YouTube abandoned Adobe Flash in exchange for adopting HTML5 as its standard delivery format for videos on the platform – dealing Flash a potentially fatal blow.

YouTube has been invested in HTML5 for a long time. It should be noted that the company went with HTML5, and adopted it as its standard back in 2010 – but for various reasons the company wouldn’t go with all in with the method for a format of their videos. Now though, YouTube has noted that they will officially be utilizing HTML5 – that originally got its acceptance for working on devices, like the iPhone – during the early days of mobile computing.

Adobe Flash’s limited and non-existent performance on operating systems like iOS – made HTML5 the obvious format of the future – but it took until now to fully-unlock that format as the go-to format for YouTube. However, there were some technical reasons for the reluctance on adopting HTML5.

HTML5 didn’t support Adaptive Bitrate, which goes a long way to reducing the amount of buffering time, as well as VP9 codec support – that is a standard for Google. It improves the quality, as well as forces videos to load and start significantly faster than they otherwise would. YouTube announced though that those gaps are gone, or at least have been significantly reduced – which means HTML5 is taking over as YouTube’s default video standard.

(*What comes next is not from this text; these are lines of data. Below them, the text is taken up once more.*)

-- ==== Sys2Proof/Certificates/Slice0/Obligations.lean ====
section
/-! DEFINITION. The statements for the provers. -/

open Sys2Proof
open Sys2Proof.Machine

-- Slots S0 and S1 ---------------------------------------------------------------------------------------------------------

/-- The scalar operations of format RR (R89): what the bundle leaves in flight for register d, after how many local cycles.
The immediate forms of S0 and S1 and the control values (R89): ADDI and LI in both slots, LIH and LIT in S0, which replace a field of
the old value, RDCTL for the four control values. -/
def Obligations.ScalarOperations : Prop :=
  (∀ (s : State) (g : Nat) (o : RR), s.canIssue g o.p →
    let d := s.deliver g
    let x := d.sreg g o.x
    let y := d.sreg g o.y
    let res := fun (lat : Nat) (v : Word) => Host.Outcome.next (s.bundleDone g (d.pendRes g (sslotNo o.sl) lat 0 (.s o.d v)))
    exec (.add g o) s = res 1 (x + y)
      ∧ exec (.sub g o) s = res 1 (x - y)
      ∧ exec (.mul g o) s = res 3 (x * y)
      ∧ exec (.and g o) s = res 1 (x &&& y)
      ∧ exec (.or g o) s = res 1 (x ||| y)
      ∧ exec (.xor g o) s = res 1 (x ^^^ y)
      ∧ exec (.shl g o) s = res 1 (x <<< (y.toNat % 64))
      ∧ exec (.shr g o) s = res 1 (x >>> (y.toNat % 64))
      ∧ exec (.sar g o) s = res 1 (x.sshiftRight (y.toNat % 64))
      ∧ exec (.min g o) s = res 1 (if x.toInt < y.toInt then x else y)
      ∧ exec (.max g o) s = res 1 (if x.toInt < y.toInt then y else x)
      ∧ (o.y = 0 → exec (.smova g o) s = res 1 ((d.areg g o.x).setWidth 64)))
    ∧ (∀ (s : State) (g : Nat) (o : RI), o.ok = true → s.canIssue g o.p →
    let d := s.deliver g
    let old := d.sreg g o.d
    let res := fun (v : Word) => Host.Outcome.next (s.bundleDone g (d.pendRes g (sslotNo o.sl) 1 0 (.s o.d v)))
    exec (.addi g o) s = res (d.sreg g o.x + BitVec.ofInt 64 o.imm)
      ∧ (o.x = 0 → exec (.li g o) s = res (BitVec.ofInt 64 o.imm))
      ∧ (o.x = 0 → o.sl = .s0 → ∃ v, exec (.lih g o) s = res v ∧ v.extractLsb' 22 22 = BitVec.ofInt 22 o.imm
          ∧ v.extractLsb' 0 22 = old.extractLsb' 0 22 ∧ v.extractLsb' 44 20 = old.extractLsb' 44 20)
      ∧ (o.x = 0 → o.sl = .s0 → 0 ≤ o.imm → o.imm < 2 ^ 20 → ∃ v, exec (.lit g o) s = res v
          ∧ v.extractLsb' 44 20 = BitVec.ofInt 20 o.imm ∧ v.extractLsb' 0 44 = old.extractLsb' 0 44)
      ∧ (o.x = 0 → o.imm = 0 → exec (.rdctl g o) s = res (BitVec.ofNat 64 (d.gal g).lcycle))
      ∧ (o.x = 0 → o.imm = 1 → exec (.rdctl g o) s = res (BitVec.ofNat 64 (d.rd .GAL_SPAN_pos g)))
      ∧ (o.x = 0 → o.imm = 2 → exec (.rdctl g o) s = res (BitVec.ofNat 64 (d.rd .GAL_SPAN_len g)))
      ∧ (o.x = 0 → o.imm = 3 → exec (.rdctl g o) s = res (BitVec.ofNat 64 (d.gal g).marks)))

Adobe Flash has been struggling for some time now, and with the move to HTML5 by YouTube, it might just be one of the final blows for Flash as a platform. It’s unclear what Adobe’s plan is or what the company might do as the platform for videos is clearly falling out of function relatively quickly. For YouTube, this means improved function and greater stability on the platform as well. Video performance will be able to improve at a more aggressive rate, and it will give users the ability to view videos on devices that are less-aggressive in the specification category, as well. That means smartphones, tablets, and other smaller devices will function and bring video at a faster rate, and deliver it with greater detail. It’ll also gives YouTube a good opportunity really to explore the 4K content push that is making its way across the Internet.